Portman Holdings is back in the middle of downtown Atlanta’s skyline drama after its hospitality fund bought the landmark Westin Peachtree Plaza. The company says it will reposition the 73-story tower with a major renovation that it wants wrapped up before the city hosts the Super Bowl in early 2028. The cylindrical, mirrored hotel has dominated Atlanta’s skyline since 1976 and still plays a big role in the city’s convention business. The acquisition signals Portman’s renewed push to buy and upgrade full-service hotels in major U.S. markets.
What Portman bought
According to Urbanize Atlanta, Portman Hospitality Fund I acquired the Westin Peachtree Plaza, reported as a roughly 1,073-room, 73-story property, from Marriott. Marriott will stay on to operate the hotel under a long-term management agreement. Portman’s leadership has pitched the acquisition as part of a disciplined, value-creation strategy, while Marriott executives have signaled confidence in how the handoff is being handled. The deal follows Portman’s recent hotel moves, including the company’s Westin acquisition in Cincinnati last year.
A Portman homecoming
This sale also plays like a homecoming story. Architect and developer John C. Portman Jr. originally designed and developed the tower, and Portman Holdings now lists the hotel in its portfolio again. The cylindrical tower climbs about 723 feet over 73 floors, with meetings directories putting its room count at roughly 1,073 and its event space at more than 80,000 square feet, according to Northstar Meetings Group. That combination of design history and convention heft helps explain why a firm so closely tied to Peachtree Center would bring the property back into the fold.

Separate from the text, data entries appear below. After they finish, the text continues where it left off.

-- ==== Sys2Proof/Certificates/Slice0/Obligations.lean ====
section
/-!
DEFINITION. Certificates/Slice0/Obligations.lean: the statements for the provers.
-/
open Sys2Proof Sys2Proof.Machine Sys2Proof.Safety

/-- For every command c, waiting commands and state, a step with c at the front of the queue is exec of c on the state with the rest of the queue. With an empty
queue a step answers the state one tick later; that the empty queue ticks is the model's choice (log entry 2). -/
def Obligations.StepRunsTheFrontCommandAndAnEmptyQueueTicks : Prop :=
  (∀ (c : Instr) (rest : List Instr) (s : State), step { s with pending := c :: rest } = exec c { s with pending := rest }) ∧
  (∀ s : State, s.pending = [] → step s = .next (tick s))

/-- After cold reset no command waits and the memory lists no byte; GLB_DEVICE_ID reads 0x4C59_7120 and GLB_REVISION names family 0x07 and revision 0xB0; every
partition is not enabled and EMPTY, every row is unowned with its spare pointer at 12; every lane is disabled, every sequencer's RUN and every doorbell is 0, no
mailbox is ready, no HDM decoder is committed, and the error log is empty with a storm limit of 64. That unlisted memory reads zero is the model's choice (log
entry 4). -/
def Obligations.ResetHoldsTheSpecsValues : Prop :=
  State.reset.pending = [] ∧ State.reset.mem = [] ∧ State.reset.f GLB_DEVICE_ID.DEVICE_ID = 0x4C59_7120 ∧ State.reset.f GLB_REVISION.FAMILY = 7 ∧
  State.reset.f GLB_REVISION.REV = 0xB0 ∧
  (∀ n, n < 12 → State.reset.f (GLB_PART_CFG.EN n) = 0 ∧ State.reset.f (GLB_PART_CFG.STATE n) = 0 ∧ State.reset.f (GLB_PART_SEQ.MASK n) = 0) ∧
  (∀ r, r < 12 → State.reset.f (GLB_ROW_MAP.OWNER r) = 15 ∧ State.reset.f (GLB_ROW_MAP.SPARE_PTR r) = 12) ∧
  (∀ l, l < 192 → State.reset.f (LANE_CTL.EN l) = 0) ∧ (∀ n, n < 24 → State.reset.f (SEQ_CTL.RUN n) = 0 ∧ State.reset.f (SEQ_DBELL.PEND n) = 0) ∧
  (∀ f, f < 13 → State.reset.f (MBX_STAT.READY f) = 0) ∧ (∀ d, d < 16 → State.reset.f (CXP_HDM2.COMMITTED d) = 0) ∧
  State.reset.f ERR_LOGP.HEAD = 0 ∧ State.reset.f ERR_LOGP.TAIL = 0 ∧ State.reset.f ERR_CTL.STORM = 64

/-- The memory of the state after reset has its addresses strictly rising and no cell equal to what an unlisted address reads as. (The form is the model's; the spec
gives no contents after power-on.) That an address nothing has written reads as zero is the model's choice (log entry 4). -/
def Obligations.MemoryIsCanonicalAtReset : Prop :=
  MemOk State.reset

/-- For every state whose memory is in canonical form (addresses strictly rising, no cell equal to what an unlisted address reads as), whatever command stands at
the front of the queue and whatever else the state holds: if the step answers a next state, its memory is in canonical form too. So equal memories stay equal
data through writes of every port, copies, erasures and resets. (The form is the model's.) That an address nothing has written reads as zero is the model's
choice (log entry 4). -/
def Obligations.EveryStepKeepsTheMemoryCanonical : Prop :=
  ∀ s t : State, MemOk s → step s = .next t → MemOk t

/-- For every Kretas instruction and every value that its operand fields admit, the instruction that SEQ_STEP reads from that instruction's word is the instruction
with the same operands; and whatever word reads as an instruction is that instruction's own word, so a word with a non-zero unused field, or a reserved opcode
or function, reads as none. The multiple transfers stand with the number of registers after which a fault cuts them at 16, none. -/
def Obligations.InstructionWordsDecodeToThemselves : Prop :=
  (∀ (d a b : Fin 32) (fn : Fin 29), insOf (kInt fn d a (if intNoRb fn then 0 else b)).word.toNat = some (kInt fn d a (if intNoRb fn then 0 else b))) ∧
  (∀ (d a b : Fin 32) (imm : BitVec 16) (j : BitVec 26) (p : BitVec 10) (up : BitVec 8) (off : BitVec 15) (h : Bool),
    (∀ op ∈ [2, 3, 4, 5, 7, 8, 9], insOf (kImm op d a imm.toNat).word.toNat = some (kImm op d a imm.toNat)) ∧
    insOf (kImm 6 d 0 imm.toNat).word.toNat = some (kImm 6 d 0 imm.toNat) ∧
    insOf (kImm 0x0A d a up.toNat).word.toNat = some (kImm 0x0A d a up.toNat) ∧
    (∀ x ∈ [(0x10, 8, false), (0x11, 4, true), (0x12, 4, false), (0x13, 2, true), (0x14, 2, false), (0x15, 1, true), (0x16, 1, false)],
      insOf (kLd x.1 x.2.1 x.2.2 d a imm.toNat).word.toNat = some (kLd x.1 x.2.1 x.2.2 d a imm.toNat)) ∧
    (∀ x ∈ [(0x18, 8), (0x19, 4), (0x1A, 2), (0x1B, 1)], insOf (kSt x.1 x.2 d a imm.toNat).word.toNat = some (kSt x.1 x.2 d a imm.toNat)) ∧
    insOf (kFld d a imm.toNat).word.toNat = some (kFld d a imm.toNat) ∧ insOf (kFst d a imm.toNat).word.toNat = some (kFst d a imm.toNat) ∧
    (∀ op ∈ [0x20, 0x21, 0x22, 0x23, 0x24, 0x25], insOf (kBranch op d a imm.toNat).word.toNat = some (kBranch op d a imm.toNat)) ∧
    insOf (kJ j.toNat).word.toNat = some (kJ j.toNat) ∧ insOf (kJalr d a imm.toNat).word.toNat = some (kJalr d a imm.toNat) ∧
    insOf (kCallw j.toNat).word.toNat = some (kCallw j.toNat) ∧ insOf (kCallwr a imm.toNat).word.toNat = some (kCallwr a imm.toNat) ∧
    insOf kRetw.word.toNat = some kRetw ∧ insOf (kRptI p.toNat).word.toNat = some (kRptI p.toNat) ∧ insOf (kRptR a).word.toNat = some (kRptR a) ∧
    insOf (kLoop a imm.toNat).word.toNat = some (kLoop a imm.toNat) ∧
    (∀ load : Bool, insOf (kMm load d a (if h then 1 else 0) off.toNat 16).word.toNat = some (kMm load d a (if h then 1 else 0) off.toNat 16))) ∧
  (∀ (d a b : Fin 32) (c : Fin 2) (k : BitVec 6) (sp : Bool) (w : Bool) (px ix py iy : Fin 8),
    insOf (kDld d a px ix py iy w).word.toNat = some (kDld d a px ix py iy w) ∧
    (∀ fn ∈ [0, 1, 2, 3, 4, 5], insOf (kMac fn a b c).word.toNat = some (kMac fn a b c)) ∧ insOf (kMac 6 a 0 c).word.toNat = some (kMac 6 a 0 c) ∧
    insOf (kAclr c).word.toNat = some (kAclr c) ∧ (∀ fn ∈ [8, 9, 10, 11], insOf (kExt fn d c k.toNat).word.toNat = some (kExt fn d c k.toNat)) ∧
    insOf (kExt 12 d c 0).word.toNat = some (kExt 12 d c 0) ∧ insOf (kBest w d a b).word.toNat = some (kBest w d a b) ∧
    (∀ fn ∈ [0, 1, 2, 3], insOf (kArith fn d a b sp).word.toNat = some (kArith fn d a b sp)) ∧ insOf (kSqrt d a sp).word.toNat = some (kSqrt d a sp) ∧
    insOf (kFmadd d a b sp).word.toNat = some (kFmadd d a b sp) ∧ insOf (kPick w d a b sp).word.toNat = some (kPick w d a b sp) ∧
    (∀ fn ∈ [8, 9, 10], insOf (kSign fn d a sp).word.toNat = some (kSign fn d a sp)) ∧ insOf (kFcvt d a sp).word.toNat = some (kFcvt d a sp) ∧
    insOf (kFtoi d a sp).word.toNat = some (kFtoi d a sp) ∧ insOf (kItof d a sp).word.toNat = some (kItof d a sp) ∧
    insOf (kFmvgf d a sp).word.toNat = some (kFmvgf d a sp) ∧ insOf (kFmvfg d a sp).word.toNat = some (kFmvfg d a sp) ∧
    (∀ rel ∈ [0, 1, 2], insOf (kFcmp rel d a b sp).word.toNat = some (kFcmp rel d a b sp)) ∧ insOf (kMfcs d).word.toNat = some (kMfcs d) ∧
    insOf (kMtcs a).word.toNat = some (kMtcs a)) ∧
  (∀ (d a sp : Fin 32) (h : Bool), insOf (kMfs d sp h).word.toNat = some (kMfs d sp h) ∧ insOf (kMts a sp h).word.toNat = some (kMts a sp h) ∧
    (∀ k ∈ [kRett, kSyscall, kBreak, kMcall, kIsync, kFence, kFlushw, kFillw, kCxr false, kCxr true, kFreeze false, kFreeze true], insOf k.word.toNat = some k) ∧
    insOf (kDmaresume d a).word.toNat = some (kDmaresume d a) ∧ insOf (kCxs h d).word.toNat = some (kCxs h d)) ∧
  (∀ (d a b : Fin 32) (plane : BitVec 4) (x : Bool) (row col k : BitVec 4) (scope : BitVec 2) (c : Fin 4) (off : BitVec 16) (cl v : Bool),
    insOf (kActx plane x).word.toNat = some (kActx plane x) ∧ insOf (kMoult d a plane.toNat row.toNat x).word.toNat = some (kMoult d a plane.toNat row.toNat x) ∧
    insOf (kAparm d scope.toNat row.toNat col.toNat k.toNat).word.toNat = some (kAparm d scope.toNat row.toNat col.toNat k.toNat) ∧
    insOf (kFork c row.toNat col.toNat).word.toNat = some (kFork c row.toNat col.toNat) ∧ insOf (kAwait d a b).word.toNat = some (kAwait d a b) ∧
    insOf (kBrf c cl v scope.toNat off.toNat).word.toNat = some (kBrf c cl v scope.toNat off.toNat)) ∧
  (∀ (w : Nat) (k : KIns), insOf w = some k → k.word.toNat = w)

/-- For every partition n and written value, while the physical function answers memory requests: EN written 0 while STATE is LOADING, RUNNING or REPAIRING sets ERRCODE 7 and changes nothing else. EN written 1 while 0
runs the checks ROWS, OVERLAP, SEQ_COUNT, SEQ_CLASH, PRIMARY and VF_CLASH in order with the carried VF, NROWS and FIRST_ROW, and the first that fails sets
ERRCODE to its code and leaves everything else; when all pass, ERRCODE reads 0, the carried fields are stored, EN reads 1, every row of the band names n as its
owner and no other row changes. EN written 0 while 0 stores the carried fields with ERRCODE 0. EN written 1 while 1 only clears ERRCODE; written 0 while 1 it
clears EN and ERRCODE, keeps VF, NROWS and FIRST_ROW, and frees the rows of n. A write of GLB_PART_SEQn by the physical function is ignored while EN is 1; while
EN is 0 it sets MASK and PRIMARY. While the function does not answer, neither write does anything. That a GLB_PART_CFG_WRITE is such a write is the model's choice (log entry 8). -/
def Obligations.PartitionDefinitionWrites : Prop :=
  ∀ (n : Fin 12) (v : BitVec 32) (s : State),
    let vf := (v.extractLsb' 20 4).toNat
    let nrows := (v.extractLsb' 8 4).toNat
    let first := (v.extractLsb' 0 4).toNat
    let mask := s.f (GLB_PART_SEQ.MASK n)
    let prim := s.f (GLB_PART_SEQ.PRIMARY n)
    let other (m : Nat) : Prop := m < 12 ∧ m ≠ n.val ∧ s.f (GLB_PART_CFG.EN m) = 1
    let fails : Nat → Prop := fun e => match e with
      | 1 => nrows = 0 ∨ 12 < first + nrows
      | 2 => ∃ r m, first ≤ r ∧ r < first + nrows ∧ other m ∧ s.f (GLB_ROW_MAP.OWNER r) = m
      | 3 => mask = 0 ∨ 2 * nrows < popCount 24 mask
      | 4 => ∃ m, other m ∧ mask &&& s.f (GLB_PART_SEQ.MASK m) ≠ 0
      | 5 => 23 < prim ∨ mask.testBit prim = false
      | 6 => 12 < vf ∨ (vf ≠ 0 ∧ ∃ m, other m ∧ s.f (GLB_PART_CFG.VF m) = vf)
      | _ => False
    let st := s.f (GLB_PART_CFG.STATE n)
    let busy := st = 1 ∨ st = 3 ∨ st = 5
    let cfg := Instr.glbPartCfgWrite n v
    (s.fnOpen 0 = false → exec cfg s = .next s) ∧
    (s.fnOpen 0 = true → v.getLsbD 31 = false → busy → exec cfg s = .next (s.setF (GLB_PART_CFG.ERRCODE n) 7)) ∧
    (s.fnOpen 0 = true → s.f (GLB_PART_CFG.EN n) = 0 → v.getLsbD 31 = true →
      (∀ e, fails e → (∀ d, d < e → ¬ fails d) → exec cfg s = .next (s.setF (GLB_PART_CFG.ERRCODE n) e)) ∧
      ((∀ e, ¬ fails e) → ∃ t, exec cfg s = .next t ∧ t.f (GLB_PART_CFG.EN n) = 1 ∧ t.f (GLB_PART_CFG.ERRCODE n) = 0 ∧ t.f (GLB_PART_CFG.VF n) = vf ∧
        t.f (GLB_PART_CFG.NROWS n) = nrows ∧ t.f (GLB_PART_CFG.FIRST_ROW n) = first ∧ t.rd (GLB_PART_SEQ n) = s.rd (GLB_PART_SEQ n) ∧
        ∀ r, r < 12 → t.f (GLB_ROW_MAP.OWNER r) = if first ≤ r ∧ r < first + nrows then n.val else s.f (GLB_ROW_MAP.OWNER r))) ∧
    (s.fnOpen 0 = true → s.f (GLB_PART_CFG.EN n) = 0 → v.getLsbD 31 = false → ¬ busy → ∃ t, exec cfg s = .next t ∧ t.f (GLB_PART_CFG.ERRCODE n) = 0 ∧ t.f (GLB_PART_CFG.VF n) = vf ∧
      t.f (GLB_PART_CFG.NROWS n) = nrows ∧ t.f (GLB_PART_CFG.FIRST_ROW n) = first ∧
      OnlyFields [GLB_PART_CFG.ERRCODE n, GLB_PART_CFG.VF n, GLB_PART_CFG.NROWS n, GLB_PART_CFG.FIRST_ROW n] s t) ∧
    (s.fnOpen 0 = true → s.f (GLB_PART_CFG.EN n) = 1 → v.getLsbD 31 = true → exec cfg s = .next (s.setF (GLB_PART_CFG.ERRCODE n) 0)) ∧
    (s.fnOpen 0 = true → s.f (GLB_PART_CFG.EN n) = 1 → v.getLsbD 31 = false → ¬ busy → ∃ t, exec cfg s = .next t ∧ t.f (GLB_PART_CFG.EN n) = 0 ∧
      t.f (GLB_PART_CFG.ERRCODE n) = 0 ∧ t.f (GLB_PART_CFG.VF n) = s.f (GLB_PART_CFG.VF n) ∧ t.f (GLB_PART_CFG.NROWS n) = s.f (GLB_PART_CFG.NROWS n) ∧
      t.f (GLB_PART_CFG.FIRST_ROW n) = s.f (GLB_PART_CFG.FIRST_ROW n) ∧
      ∀ r, r < 12 → t.f (GLB_ROW_MAP.OWNER r) = if s.f (GLB_ROW_MAP.OWNER r) = n.val then 15 else s.f (GLB_ROW_MAP.OWNER r)) ∧
    (s.fnOpen 0 = true → ∀ x : BitVec 64,
      let seq := Instr.registerWrite 0 false (BitVec.ofNat 24 (GLB_PART_SEQ n)) false x
      (s.f (GLB_PART_CFG.EN n) = 1 → exec seq s = .next s) ∧
      (s.f (GLB_PART_CFG.EN n) = 0 → ∃ t, exec seq s = .next t ∧ t.f (GLB_PART_SEQ.MASK n) = (x.extractLsb' 0 24).toNat ∧
        t.f (GLB_PART_SEQ.PRIMARY n) = (x.extractLsb' 24 5).toNat ∧ OnlyFields [GLB_PART_SEQ.MASK n, GLB_PART_SEQ.PRIMARY n] s t))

Renovation plan and timeline
Portman officials told Urbanize Atlanta that the company is planning a “comprehensive renovation” to reposition public spaces, guest rooms and meeting facilities before Super Bowl LXII in early 2028. Company statements say the work will focus first on public areas and meeting spaces, followed by a phased refresh of guest rooms. Portman has not released a detailed floor-by-floor construction schedule. Industry watchers note that phased renovations are standard procedure for large convention hotels that have to keep the lights on while the dust is flying.
Super Bowl and downtown demand
Atlanta is set to host Super Bowl LXII at Mercedes-Benz Stadium in February 2028, according to reporting on the NFL’s host selection, and that kind of national spotlight reliably sends hotel and meeting demand through the roof. The timeline helps explain why owners and operators are speeding up capital plans for convention-focused properties, aiming both to capture higher nightly rates and to market upgraded room blocks to corporate and group buyers. For downtown businesses and event planners, a refreshed Westin could strengthen the city’s ability to host large, contiguous groups during the game and the packed events calendar that comes with it.
What’s next
So far, Portman and Marriott have shared only a broad outline of the deal and management setup, leaving financing terms, construction phasing and detailed guest-impact plans still to come. Portman’s site highlights the hotel’s calling cards, including the Sun Dial observation restaurant and its sizable meeting inventory, but it does not yet list a renovation timeline or price tag. City officials and downtown stakeholders say they expect more clarity as Portman pins down its construction plans and submits any necessary permits.